On July 24, 2024, the Department of Justice filed a civil suit in the U.S. District Court for the Western District of Pennsylvania against National General Holdings Corp., National General Insurance Company, National General Lender Services, Inc. and Newport Management Corp. The suit alleges that certain services that National General provided as a vendor to a large national bank for its collateral protection insurance program violated the Financial Institutions, Reform, Recovery, and Enforcement Act of 1989 (the “Act”), and it seeks civil monetary penalties available under the Act.
The Company is subject to lawsuits related to the collection and use of driving behavior data, including a civil lawsuit filed by the Texas Attorney General in Montgomery County, Texas District Court and putative class actions filed in federal court. The lawsuits allege privacy and consumer protection claims and seek actual, statutory and punitive damages, restitution, injunctive relief and attorneys’ fees.

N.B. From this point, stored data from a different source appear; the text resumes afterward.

/-- 10 ms without the condition (R422). -/
def execDqOpenWireClear (ch : Fin 32) (s : State) : Out :=
  if s.lplusIsLow ch then .next s else .next (s.dqUpd ch fun d => { d with openOff := false, openOn := false })

/-- CLEAR of DIO_CMD (R422): held while the junction is still at or above 130 °C. -/
def State.dqClear (s : State) (l : LaneId) (key : Half) (ch : Byte) : State :=
  if key ≠ 0x4451 then s.ok
  else if h : ch.toNat < 32 then
    let j : Fin 32 := ⟨ch.toNat, h⟩
    let d := s.field.dq[j]
    if !(s.lane l).dqEn j then s.refuse l 0x88 j
    else if !s.portOpen l || !d.latched then s.ok
    else if d.cooled then (s.dqRelease j).ok
    else (s.dqUpd j fun d => { d with clearHeld := true }).ok
  else s.refuse l 0x88 ch.toNat
def execDqClear (src : Src) (key : Half) (ch : Byte) (s : State) : Out := .next (s.perLane src fun l s => s.dqClear l key ch)

/-! Registers of the DIO block that show the field die. -/

def State.diWord (s : State) (hi : Bool) (f : DiCh → Bool) : Word :=
  BitVec.ofNat 32 ((List.finRange 64).foldl (fun (n : Nat) (i : Fin 64) =>
    if (hi && 32 ≤ i.val) || (!hi && i.val < 32) then n + bit (f s.field.di[i]) * 2 ^ (i.val % 32) else n) 0)
def State.dqWord (s : State) (f : DqCh → Bool) : Word :=
  BitVec.ofNat 32 ((List.finRange 32).foldl (fun (n : Nat) (j : Fin 32) => n + bit (f s.field.dq[j]) * 2 ^ j.val) 0)
def DqCh.faulty (d : DqCh) : Bool := d.overload || d.overtemp || d.openOff || d.openOn || d.latched
def DqCh.diag (d : DqCh) : Nat :=
  d.restarts * 0x10000 + bit d.latched * 16 + bit d.openOn * 8 + bit d.openOff * 4 + bit d.overtemp * 2 + bit d.overload

/-- Value checks of DIO registers (R415, 17). -/
def dioCheck (name : String) (v : Word) : Bool :=
  match name with
  | "DIO_DI_CFG" => 5 ≤ fieldOf v 24 8 && fieldOf v 24 8 ≤ 200 && fieldOf v 0 8 ≤ 240 && fieldOf v 8 5 ≤ 16 && fieldOf v 8 5 ≤ fieldOf v 0 8
  | "DIO_DI_LIMIT" => 1 ≤ fieldOf v 0 16
  | "DIO_DQ_CFG" => fieldOf v 8 2 != 3
  | _ => true

/-- Registers from the DIO drawer, at load (R415). -/
def Lane.dioLoad (L : Lane) : Lane :=
  let L1 := (List.range 64).foldl (fun L i =>
    let e := L.diE i
    if !L.diEn i then L
    else
      let f := u8At e 0
      let flags := bit (f.testBit 1) + 2 * bit (f.testBit 2) + 4 * bit (f.testBit 3) + 8 * bit (f.testBit 6)
      (L.putN (aDi i) (u8At e 6 * 2 ^ 24 + (f / 16 % 4) * 2 ^ 22 + u8At e 3 * 2 ^ 20 + flags * 2 ^ 16 + u8At e 2 * 2 ^ 8 + u8At e 1)).putN
        (aDi i + 4) (u16At e 4)) L
  (List.range 32).foldl (fun L j =>
    let e := L.dqE j
    if !L.dqEn j then L
    else L.putN (aDq j) (u8At e 2 * 2 ^ 10 + u8At e 1 * 2 ^ 8 + u8At e 0 / 2 % 8)) L1

/-- Cross-checks of the DIO drawer (R415). -/
def dioDrawerOk (d : Bytes) : Bool :=
  if d.isEmpty then true
  else d.length == 800 && allAt d 0 32 0 &&
    (allBelow 64 fun i =>
      let e := slice d (32 + 8 * i) 8
      if !(u8At e 0).testBit 0 then allAt e 0 8 0
      else !(u8At e 0).testBit 7 && u8At e 1 ≤ 240 && u8At e 2 ≤ 16 && u8At e 2 ≤ u8At e 1 && u8At e 3 ≤ 3 && 1 ≤ u16At e 4 &&
        5 ≤ u8At e 6 && u8At e 6 ≤ 200 && u8At e 7 == 0) &&
    (allBelow 32 fun j =>
      let e := slice d (544 + 8 * j) 8
      if !(u8At e 0).testBit 0 then allAt e 0 8 0
      else u8At e 0 < 16 && u8At e 1 ≤ 2 && u8At e 2 ≤ 1 && allAt e 3 5 0)

end Sys2Proof.Machine
end

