/-- Where an attempt of IC(0) stands: a factor so far with its replaced pivots, a pivot of 0 or below (R149), an entry that is
not finite (R150). -/
inductive IcOut where
  | rows (l : Mat) (pivots : Nat)
  | indefinite
  | nonfinite
deriving Repr

/-- One attempt of IC(0) on A + shift·I, row by row: the first entry that fails ends it (R149, R150). -/
def icTry (a : Mat) (tau shift : F64) : IcOut :=
  (List.range a.size).foldl (fun (acc : IcOut) i => match acc with
    | .indefinite => .indefinite
    | .nonfinite => .nonfinite
    | .rows l k =>
      let row := rowAt a i
      let li := (row.filter fun e => e.1 < i).foldl (fun (li : List (Nat × F64)) e =>
        let lk := rowAt l e.1
        li ++ [(e.1, fdiv (rowDot li lk e.1 e.2) (entAt lk e.1))]) []
      let p := li.foldl (fun acc e => ffma (fneg e.2) e.2 acc) (fadd (entAt row i) shift)
      if !(li.all fun e => isFinite64 e.2) || !isFinite64 p then .nonfinite
      else if fle p f0 then .indefinite
      else
        let (p', rep) := regPivot tau (rowScale row) p
        .rows (l.push (li ++ [(i, fsqrt p')])) (k + bit rep)) (.rows #[] 0)

def matFinite (l : Mat) : Bool := l.all fun r => r.all fun e => isFinite64 e.2

/-- IC(0) with up to three restarts (R149, R150). -/
def icFactor (a : Mat) (tau : F64) : Factor :=
  let amax := (List.range a.size).foldl (fun m i => fmax m (fabs (entAt (rowAt a i) i))) f0
  let a0 := fmul (fRat 1 1000000) amax
  let shiftOf (k : Nat) : F64 := if k = 0 then f0 else fmul (fOfNat (2 ^ (k - 1))) a0
  let rec go : Nat → Nat → Factor
    | 0, k => { m := .none, status := 7, shifts := min k 3, shift := shiftOf (min k 3), pivots := 0 }
    | fuel + 1, k => match icTry a tau (shiftOf k) with
      | .indefinite => go fuel (k + 1)
      | .nonfinite => { m := .none, status := 8, shifts := k, shift := shiftOf k, pivots := 0 }
      | .rows l p => { m := .ic l, status := 0, shifts := k, shift := shiftOf k, pivots := p }
  go 4 0

/-- ILU(0) (R147). -/
def iluFactor (a : Mat) (tau : F64) : Factor :=
  let (lu, k) := (List.range a.size).foldl (fun (p : Mat × Nat) i =>
    let row := rowAt a i
    let done := (row.map (·.1)).foldl (fun (w : List (Nat × F64)) j =>
      if i ≤ j then w
      else
        let uj := rowAt p.1 j
        let f := fdiv (entAt w j) (entAt uj j)
        w.map fun e => if e.1 = j then (j, f) else if j < e.1 then match uj.find? fun u => u.1 == e.1 with
            | some u => (e.1, ffma (fneg f) u.2 e.2)
            | none => e
          else e) row
    let (d, rep) := regPivot tau (rowScale row) (entAt done i)
    (p.1.push (done.map fun e => if e.1 = i then (i, d) else e), p.2 + bit rep)) (#[], 0)
  { m := .ilu lu, status := if matFinite lu then 0 else 8, shifts := 0, shift := f0, pivots := k }

/-- Build the preconditioner of a job (R147): method 1 PCG, 2 MINRES, 3 BiCGSTAB. -/
def buildPrecond (a : Mat) (tau : F64) (method precond size : Nat) : Factor :=
  let plain (m : Precond) (d : Vec) (fin : Bool) (k : Nat) : Factor :=
    let bad := method = 1 && d.any fun x => fle x f0
    { m := m, status := if !fin then 8 else if bad then 7 else 0, shifts := 0, shift := f0, pivots := k }
  let form (d : Vec) : Vec := if method = 2 then d.map fabs else d
  match precond with
  | 0 => { m := .none, status := 0, shifts := 0, shift := f0, pivots := 0 }
  | 1 =>
    let (d, k) := (List.range a.size).foldl (fun (p : Vec × Nat) i =>
      let (x, rep) := regPivot tau (rowScale (rowAt a i)) (entAt (rowAt a i) i)
      (p.1.push x, p.2 + bit rep)) (#[], 0)
    plain (.diag (form d)) d (vFinite d) k
  | 2 =>
    let (l, d, k) := ldlAll a tau size
    plain (.block size l (form d)) d (vFinite d && matFinite l) k
  | 3 => icFactor a tau
  | _ => iluFactor a tau

/-- Where a solve ended: 0 test met, 1 MAX_IT, 9 breakdown, 0xA not finite, 3 cut; the last completed iterate. -/
structure Solved where
  status : Nat
  x : Vec
  its : Nat
  rn : F64
  bn : F64
deriving Repr

/-- State of PCG between iterations. -/
structure PcgSt where
  x : Vec
  r : Vec
  p : Vec
  rz : F64
  its : Nat
  rn : F64
deriving Repr
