/-- The prediction that runs ends ABORTED (R180, R44); MEM_FAULT where a trace row met a fault before. -/
def State.predStop [RegIO] (s : State) (l : LaneId) : State :=
  match (s.lane l).pcl.pred with
  | none => s
  | some r =>
    let (s1, bad) := s.predCut l r
    (s1.upd l fun L => { L with pcl := { L.pcl with pred := none } }).benPlain l 2 (s.lane l).predNo 0x30 (u16At r.desc 2) (if bad then stMemFault else stAborted)
      (some (u32At r.desc 4))
def State.predAbort [RegIO] (s : State) (l : LaneId) (key : Half) : State := if key ≠ 0x5044 then s.ok else (s.predStop l).ok
def rowPredAbort [RegIO] (src : Src) (key : Half) (s : State) : Out := .next (s.perLane src fun l s => s.predAbort l key)

/-- The prediction ends after `done` steps, all of them or those before the deadline (R183, R184). -/
def State.predEnd [RegIO] (s : State) (l : LaneId) (r : PredRun) (cap : Option Nat) : State :=
  let L := s.lane l
  let s1 := s.upd l fun L => { L with pcl := { L.pcl with pred := none } }
  let st := if cap.isSome then stDeadline else stOk
  let done := match cap with
    | some k => min k r.steps
    | none => r.steps
  match L.pclDesc with
  | none => s1.benPlain l 2 L.predNo 0x30 (u16At r.desc 2) stNoNetwork (some (u32At r.desc 4))
  | some (n, d) =>
    if done = 0 then s1.benPlain l 2 L.predNo 0x30 (u16At r.desc 2) st (some (u32At r.desc 4))
    else
      let a := r.run n d done
      let dt := fRat (u8At r.desc 0x20) 4
      let front := flt f0 (f32to64 (f32At r.desc 0x28))
      let anyStale := r.ret.any fun p => p.2 % 2 == 1
      let fl := bit (done < r.steps || cap.isSome) + 256 * bit (a.caps != 0) + 512 * bit (pclImbal n d r.inputs) + 1024 * bit anyStale
      let recs := (List.range n.subs.size).map fun i =>
        let sup := (n.subs.getD i default).sup
        let arr := a.arrived.getD i none
        let delay := match arr with
          | some k => f32B (fmul (fOfNat k) dt)
          | none => leBytes 4 0x7FC00000
        let f := bit (front && arr.isNone) + 2 * bit (a.st.dry.getD sup true) + 4 * ((r.ret.getD i (f0, 0)).2 % 2)
        f32B (fAt r.from_.mix sup) ++ f32B (fAt a.st.mix sup) ++ delay ++ leBytes 4 f
      let res := u32At r.desc 8
      let hdr := slice (leBytes 1 0x30 ++ leBytes 1 st ++ leBytes 2 (u16At r.desc 2) ++ leBytes 4 done ++ leBytes 4 fl ++ leBytes 2 n.subs.size ++
        leBytes 2 d.stores.size ++ leBytes 8 (fmul (fOfNat done) dt).toNat ++ leBytes 4 r.tbStart ++ leBytes 4 0 ++ leBytes 1 a.nsub) 0 64
      let w : BenWait := { ring := 2, seq := L.predNo, op := 0x30, tag := u16At r.desc 2, own := st, flags := fl, header := hdr, resAddr := res, scen := [],
                           recSize := 0, feed := none, limit := s.benLimit (some (u32At r.desc 4)), failed := false, final := none, wins := none }
      s1.benDecide l w (a.rows ++ [(res + 64, recs.flatten ++ pclLayersB a.st)])

def rowPredEnd [RegIO] (lane : LaneId) (s : State) : Out :=
  match (s.lane lane).pcl.pred with
  | none => .next s
  | some r => .next (s.predEnd lane r none)

/-- A prediction misses its deadline after `steps` completed steps (R184). -/
def rowPredDeadlineMiss [RegIO] (lane : LaneId) (steps : Nat) (s : State) : Out :=
  match (s.lane lane).pcl.pred with
  | none => .next s
  | some r =>
    let wait := diff32 (u32At r.desc 4) s.tb32
    let s1 := if 0 < wait then s.advTo (s.tb.count + nsU wait.toNat) else s
    .next (s1.predEnd lane r (some steps))

/-- Entry to CONFIGURE (R44, R176): a prediction ends ABORTED, the state is discarded. -/
def State.pclConfigure [RegIO] (s : State) (l : LaneId) : State :=
  (s.predStop l).upd l fun L =>
    { L.setFld aPclStat 1 2 0 with pcl := { L.pcl with live := none, used := none, fed := [], run := none, stale := [], pred := none } }

/-- Entry to RETAIN (R44, R176): nothing but the trace rows already due is written. -/
def State.pclRetain [RegIO] (s : State) (l : LaneId) : State :=
  let s1 := match (s.lane l).pcl.pred with
    | some r => (s.predCut l r).1.upd l fun L => (L.putN 0x400B0508 (stAborted * 2 ^ 16 + u16At r.desc 2)).setFlag aPclStat 3 false
    | none => s
  s1.upd l fun L => { L.setFlag aPclStat 1 false with pcl := { L.pcl with run := none, pred := none, live := none } }

/-- Value checks of PCL registers. -/
def pclCheck (name : String) (v : Word) : Bool :=
  match name with
  | "PCL_CFG" => 1 ≤ fieldOf v 8 8 && fieldOf v 8 8 ≤ 64 && 1 ≤ fieldOf v 0 6 && fieldOf v 0 6 ≤ 40
  | "PCL_PRED_ADDR" => true
  | _ => isFinite32 v && fle (fOfInt (-50)) (f32to64 v) && fle (f32to64 v) (fOfNat 200)

end Sys2Proof.Machine
end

The Company is defending a class action lawsuit in the U.S. District Court for the Central District of California, Canchola, et al v. Allstate Insurance Company, filed March 2023. Plaintiffs generally allege that Allstate owes them business expenses incurred in their operation of Allstate Exclusive Agencies under the California Labor Code because they were misclassified as independent contractors. The Company continues to defend the litigation and oppose plaintiffs’ allegations.